*Study material*.
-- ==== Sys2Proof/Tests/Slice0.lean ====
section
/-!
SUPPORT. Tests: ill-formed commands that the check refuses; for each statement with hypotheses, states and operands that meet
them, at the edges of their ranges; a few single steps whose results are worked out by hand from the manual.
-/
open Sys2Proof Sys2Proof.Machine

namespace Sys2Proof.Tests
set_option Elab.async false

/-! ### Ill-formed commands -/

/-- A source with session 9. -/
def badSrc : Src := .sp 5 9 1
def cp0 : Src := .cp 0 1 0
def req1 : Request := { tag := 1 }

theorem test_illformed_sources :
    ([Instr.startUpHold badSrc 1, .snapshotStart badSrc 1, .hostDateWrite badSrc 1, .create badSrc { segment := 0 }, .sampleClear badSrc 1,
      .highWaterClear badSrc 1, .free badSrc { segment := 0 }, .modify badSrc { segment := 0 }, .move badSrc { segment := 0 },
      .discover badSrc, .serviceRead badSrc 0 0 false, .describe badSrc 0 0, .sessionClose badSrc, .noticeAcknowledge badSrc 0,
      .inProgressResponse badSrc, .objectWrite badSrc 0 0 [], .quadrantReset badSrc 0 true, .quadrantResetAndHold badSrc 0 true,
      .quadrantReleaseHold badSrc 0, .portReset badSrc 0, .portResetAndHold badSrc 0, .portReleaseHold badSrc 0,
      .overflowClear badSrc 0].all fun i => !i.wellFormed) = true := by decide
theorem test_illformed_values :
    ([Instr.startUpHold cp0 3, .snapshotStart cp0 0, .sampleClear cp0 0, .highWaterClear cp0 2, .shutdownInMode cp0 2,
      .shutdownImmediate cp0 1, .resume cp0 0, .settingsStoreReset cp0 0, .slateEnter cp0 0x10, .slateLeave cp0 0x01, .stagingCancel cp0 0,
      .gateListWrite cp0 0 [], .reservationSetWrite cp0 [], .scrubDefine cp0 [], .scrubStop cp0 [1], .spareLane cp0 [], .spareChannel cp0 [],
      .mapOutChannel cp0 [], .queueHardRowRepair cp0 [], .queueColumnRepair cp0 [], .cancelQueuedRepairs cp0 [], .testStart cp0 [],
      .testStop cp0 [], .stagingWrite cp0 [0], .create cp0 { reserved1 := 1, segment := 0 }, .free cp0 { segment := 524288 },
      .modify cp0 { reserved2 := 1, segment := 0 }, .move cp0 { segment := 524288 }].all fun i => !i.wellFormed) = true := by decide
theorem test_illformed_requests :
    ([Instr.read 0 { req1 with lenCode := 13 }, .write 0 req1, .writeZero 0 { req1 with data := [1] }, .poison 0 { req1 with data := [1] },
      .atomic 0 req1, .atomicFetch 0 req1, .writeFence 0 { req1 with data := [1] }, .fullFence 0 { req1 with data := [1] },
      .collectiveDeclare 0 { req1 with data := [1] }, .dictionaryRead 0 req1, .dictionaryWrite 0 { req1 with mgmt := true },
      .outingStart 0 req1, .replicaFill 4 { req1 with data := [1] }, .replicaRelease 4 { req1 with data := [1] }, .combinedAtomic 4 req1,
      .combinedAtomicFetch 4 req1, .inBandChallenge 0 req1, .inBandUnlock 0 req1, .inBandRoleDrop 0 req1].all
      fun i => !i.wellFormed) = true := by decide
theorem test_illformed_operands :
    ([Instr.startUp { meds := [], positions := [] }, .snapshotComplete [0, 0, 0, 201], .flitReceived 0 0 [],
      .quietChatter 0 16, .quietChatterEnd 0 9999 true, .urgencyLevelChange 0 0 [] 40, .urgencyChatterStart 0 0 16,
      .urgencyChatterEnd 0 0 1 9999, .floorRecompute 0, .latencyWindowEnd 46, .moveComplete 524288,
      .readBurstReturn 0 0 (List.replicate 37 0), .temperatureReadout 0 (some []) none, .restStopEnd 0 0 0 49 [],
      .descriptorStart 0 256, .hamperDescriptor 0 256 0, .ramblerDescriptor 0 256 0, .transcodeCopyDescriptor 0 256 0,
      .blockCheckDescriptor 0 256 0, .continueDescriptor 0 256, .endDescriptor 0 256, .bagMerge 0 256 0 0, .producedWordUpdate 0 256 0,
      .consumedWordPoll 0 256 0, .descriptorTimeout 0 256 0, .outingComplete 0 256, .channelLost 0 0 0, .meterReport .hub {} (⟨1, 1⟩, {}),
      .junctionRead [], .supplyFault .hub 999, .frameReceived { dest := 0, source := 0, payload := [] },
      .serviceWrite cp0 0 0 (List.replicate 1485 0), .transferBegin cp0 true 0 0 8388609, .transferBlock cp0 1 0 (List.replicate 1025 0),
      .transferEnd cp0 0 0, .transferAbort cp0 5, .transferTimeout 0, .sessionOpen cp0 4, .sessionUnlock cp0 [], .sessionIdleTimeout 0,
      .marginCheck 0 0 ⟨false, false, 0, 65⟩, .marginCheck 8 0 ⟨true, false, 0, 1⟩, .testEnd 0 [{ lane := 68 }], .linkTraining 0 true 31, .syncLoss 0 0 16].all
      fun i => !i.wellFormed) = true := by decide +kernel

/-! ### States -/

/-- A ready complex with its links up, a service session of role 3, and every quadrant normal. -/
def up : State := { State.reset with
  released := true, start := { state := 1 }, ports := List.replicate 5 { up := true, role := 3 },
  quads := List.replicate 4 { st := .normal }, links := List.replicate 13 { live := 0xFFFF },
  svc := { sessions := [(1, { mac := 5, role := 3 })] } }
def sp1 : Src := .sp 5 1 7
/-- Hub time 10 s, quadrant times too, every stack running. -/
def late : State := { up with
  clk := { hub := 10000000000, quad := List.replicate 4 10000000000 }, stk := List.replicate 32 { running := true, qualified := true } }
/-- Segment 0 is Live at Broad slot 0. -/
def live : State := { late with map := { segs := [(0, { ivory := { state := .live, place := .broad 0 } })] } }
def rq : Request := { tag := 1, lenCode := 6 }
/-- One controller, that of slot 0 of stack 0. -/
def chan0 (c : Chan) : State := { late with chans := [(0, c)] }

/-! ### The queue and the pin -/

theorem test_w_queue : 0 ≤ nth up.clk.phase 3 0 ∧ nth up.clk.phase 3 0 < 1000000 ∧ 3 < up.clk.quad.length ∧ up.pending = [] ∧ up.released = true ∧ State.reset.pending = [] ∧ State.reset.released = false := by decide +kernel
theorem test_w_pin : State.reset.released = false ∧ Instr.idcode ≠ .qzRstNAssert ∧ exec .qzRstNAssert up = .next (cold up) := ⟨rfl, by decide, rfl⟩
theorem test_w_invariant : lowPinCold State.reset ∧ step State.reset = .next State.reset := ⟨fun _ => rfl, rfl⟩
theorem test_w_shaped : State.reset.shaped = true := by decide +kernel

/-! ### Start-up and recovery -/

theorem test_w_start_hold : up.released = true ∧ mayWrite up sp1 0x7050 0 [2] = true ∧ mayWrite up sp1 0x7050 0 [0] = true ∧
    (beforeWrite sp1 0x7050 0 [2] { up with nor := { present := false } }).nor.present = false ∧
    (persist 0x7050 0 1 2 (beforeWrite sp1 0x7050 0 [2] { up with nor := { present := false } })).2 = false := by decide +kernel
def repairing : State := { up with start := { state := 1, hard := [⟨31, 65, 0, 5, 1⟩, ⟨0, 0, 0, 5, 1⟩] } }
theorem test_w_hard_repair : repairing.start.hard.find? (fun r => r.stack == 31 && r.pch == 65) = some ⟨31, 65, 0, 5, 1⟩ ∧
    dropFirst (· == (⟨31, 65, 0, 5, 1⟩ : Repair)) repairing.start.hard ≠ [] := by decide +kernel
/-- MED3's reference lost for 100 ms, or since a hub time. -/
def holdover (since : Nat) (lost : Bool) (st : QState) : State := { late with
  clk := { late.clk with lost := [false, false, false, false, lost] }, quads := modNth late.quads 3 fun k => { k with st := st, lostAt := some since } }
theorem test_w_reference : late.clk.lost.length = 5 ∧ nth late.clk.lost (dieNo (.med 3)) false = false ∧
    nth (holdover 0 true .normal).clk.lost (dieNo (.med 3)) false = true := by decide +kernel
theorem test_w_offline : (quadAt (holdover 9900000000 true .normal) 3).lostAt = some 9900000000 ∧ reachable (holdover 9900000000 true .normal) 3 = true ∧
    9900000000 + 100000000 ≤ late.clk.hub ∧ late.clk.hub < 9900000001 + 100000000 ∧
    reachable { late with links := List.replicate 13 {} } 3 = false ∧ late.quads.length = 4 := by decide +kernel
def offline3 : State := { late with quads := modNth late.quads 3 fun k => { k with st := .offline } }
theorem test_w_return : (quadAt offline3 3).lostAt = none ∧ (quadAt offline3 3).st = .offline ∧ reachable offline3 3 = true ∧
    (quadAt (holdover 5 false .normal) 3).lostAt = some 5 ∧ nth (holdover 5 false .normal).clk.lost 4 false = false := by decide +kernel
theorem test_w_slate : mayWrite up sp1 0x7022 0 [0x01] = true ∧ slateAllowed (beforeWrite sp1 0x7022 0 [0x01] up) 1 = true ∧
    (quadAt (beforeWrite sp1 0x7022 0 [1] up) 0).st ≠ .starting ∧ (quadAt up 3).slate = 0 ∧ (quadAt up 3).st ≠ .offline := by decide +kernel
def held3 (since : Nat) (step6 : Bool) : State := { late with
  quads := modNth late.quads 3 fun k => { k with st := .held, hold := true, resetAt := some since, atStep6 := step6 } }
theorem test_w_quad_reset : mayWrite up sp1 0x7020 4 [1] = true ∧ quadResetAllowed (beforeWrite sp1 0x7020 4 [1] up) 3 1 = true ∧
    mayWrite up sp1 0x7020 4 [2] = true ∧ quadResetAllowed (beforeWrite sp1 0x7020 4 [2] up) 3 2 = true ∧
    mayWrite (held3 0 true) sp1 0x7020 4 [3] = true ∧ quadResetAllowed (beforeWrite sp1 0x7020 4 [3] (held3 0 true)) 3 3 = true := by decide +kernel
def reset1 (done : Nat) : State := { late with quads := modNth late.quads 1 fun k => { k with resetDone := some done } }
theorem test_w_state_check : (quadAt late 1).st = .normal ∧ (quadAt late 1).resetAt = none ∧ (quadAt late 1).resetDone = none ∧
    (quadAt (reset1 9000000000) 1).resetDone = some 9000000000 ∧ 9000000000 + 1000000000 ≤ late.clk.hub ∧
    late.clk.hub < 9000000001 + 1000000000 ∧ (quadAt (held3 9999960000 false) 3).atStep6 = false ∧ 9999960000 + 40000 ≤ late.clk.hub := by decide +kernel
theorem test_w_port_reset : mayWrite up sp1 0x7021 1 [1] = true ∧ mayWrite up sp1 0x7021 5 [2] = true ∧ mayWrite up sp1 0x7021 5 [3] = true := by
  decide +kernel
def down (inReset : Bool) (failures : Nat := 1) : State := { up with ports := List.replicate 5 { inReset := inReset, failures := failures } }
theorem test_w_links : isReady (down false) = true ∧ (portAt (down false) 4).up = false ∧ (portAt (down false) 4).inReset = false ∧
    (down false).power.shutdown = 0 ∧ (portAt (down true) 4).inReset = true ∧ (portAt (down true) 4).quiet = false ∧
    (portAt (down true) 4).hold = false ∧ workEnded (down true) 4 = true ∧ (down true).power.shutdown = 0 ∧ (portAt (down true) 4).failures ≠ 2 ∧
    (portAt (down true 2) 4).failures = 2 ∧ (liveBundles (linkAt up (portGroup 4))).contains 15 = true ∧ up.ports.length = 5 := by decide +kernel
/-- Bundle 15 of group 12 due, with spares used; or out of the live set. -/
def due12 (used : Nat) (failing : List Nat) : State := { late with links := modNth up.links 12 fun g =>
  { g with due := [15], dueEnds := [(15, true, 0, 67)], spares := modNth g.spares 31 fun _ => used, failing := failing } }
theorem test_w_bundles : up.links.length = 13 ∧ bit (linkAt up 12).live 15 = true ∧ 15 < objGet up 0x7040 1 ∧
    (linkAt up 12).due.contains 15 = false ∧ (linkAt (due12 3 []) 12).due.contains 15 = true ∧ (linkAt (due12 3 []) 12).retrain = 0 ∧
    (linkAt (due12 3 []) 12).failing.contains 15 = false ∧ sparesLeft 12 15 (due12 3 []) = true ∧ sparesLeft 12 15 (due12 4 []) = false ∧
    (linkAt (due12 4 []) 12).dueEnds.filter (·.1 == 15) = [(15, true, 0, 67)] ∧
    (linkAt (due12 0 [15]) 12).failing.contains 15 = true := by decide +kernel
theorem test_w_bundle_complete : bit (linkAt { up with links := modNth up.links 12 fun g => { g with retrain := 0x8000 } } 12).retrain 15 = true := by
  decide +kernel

*Aim of the task*.
The listing above holds a line with "theorem test_w_queue : 0" and a line with "theorem test_w_invariant : lowPinCold". Print the stretch from the first through the second, exactly and alone.

*Reply to the exercise*.
theorem test_w_queue : 0 ≤ nth up.clk.phase 3 0 ∧ nth up.clk.phase 3 0 < 1000000 ∧ 3 < up.clk.quad.length ∧ up.pending = [] ∧ up.released = true ∧ State.reset.pending = [] ∧ State.reset.released = false := by decide +kernel
theorem test_w_pin : State.reset.released = false ∧ Instr.idcode ≠ .qzRstNAssert ∧ exec .qzRstNAssert up = .next (cold up) := ⟨rfl, by decide, rfl⟩
theorem test_w_invariant : lowPinCold State.reset ∧ step State.reset = .next State.reset := ⟨fun _ => rfl, rfl⟩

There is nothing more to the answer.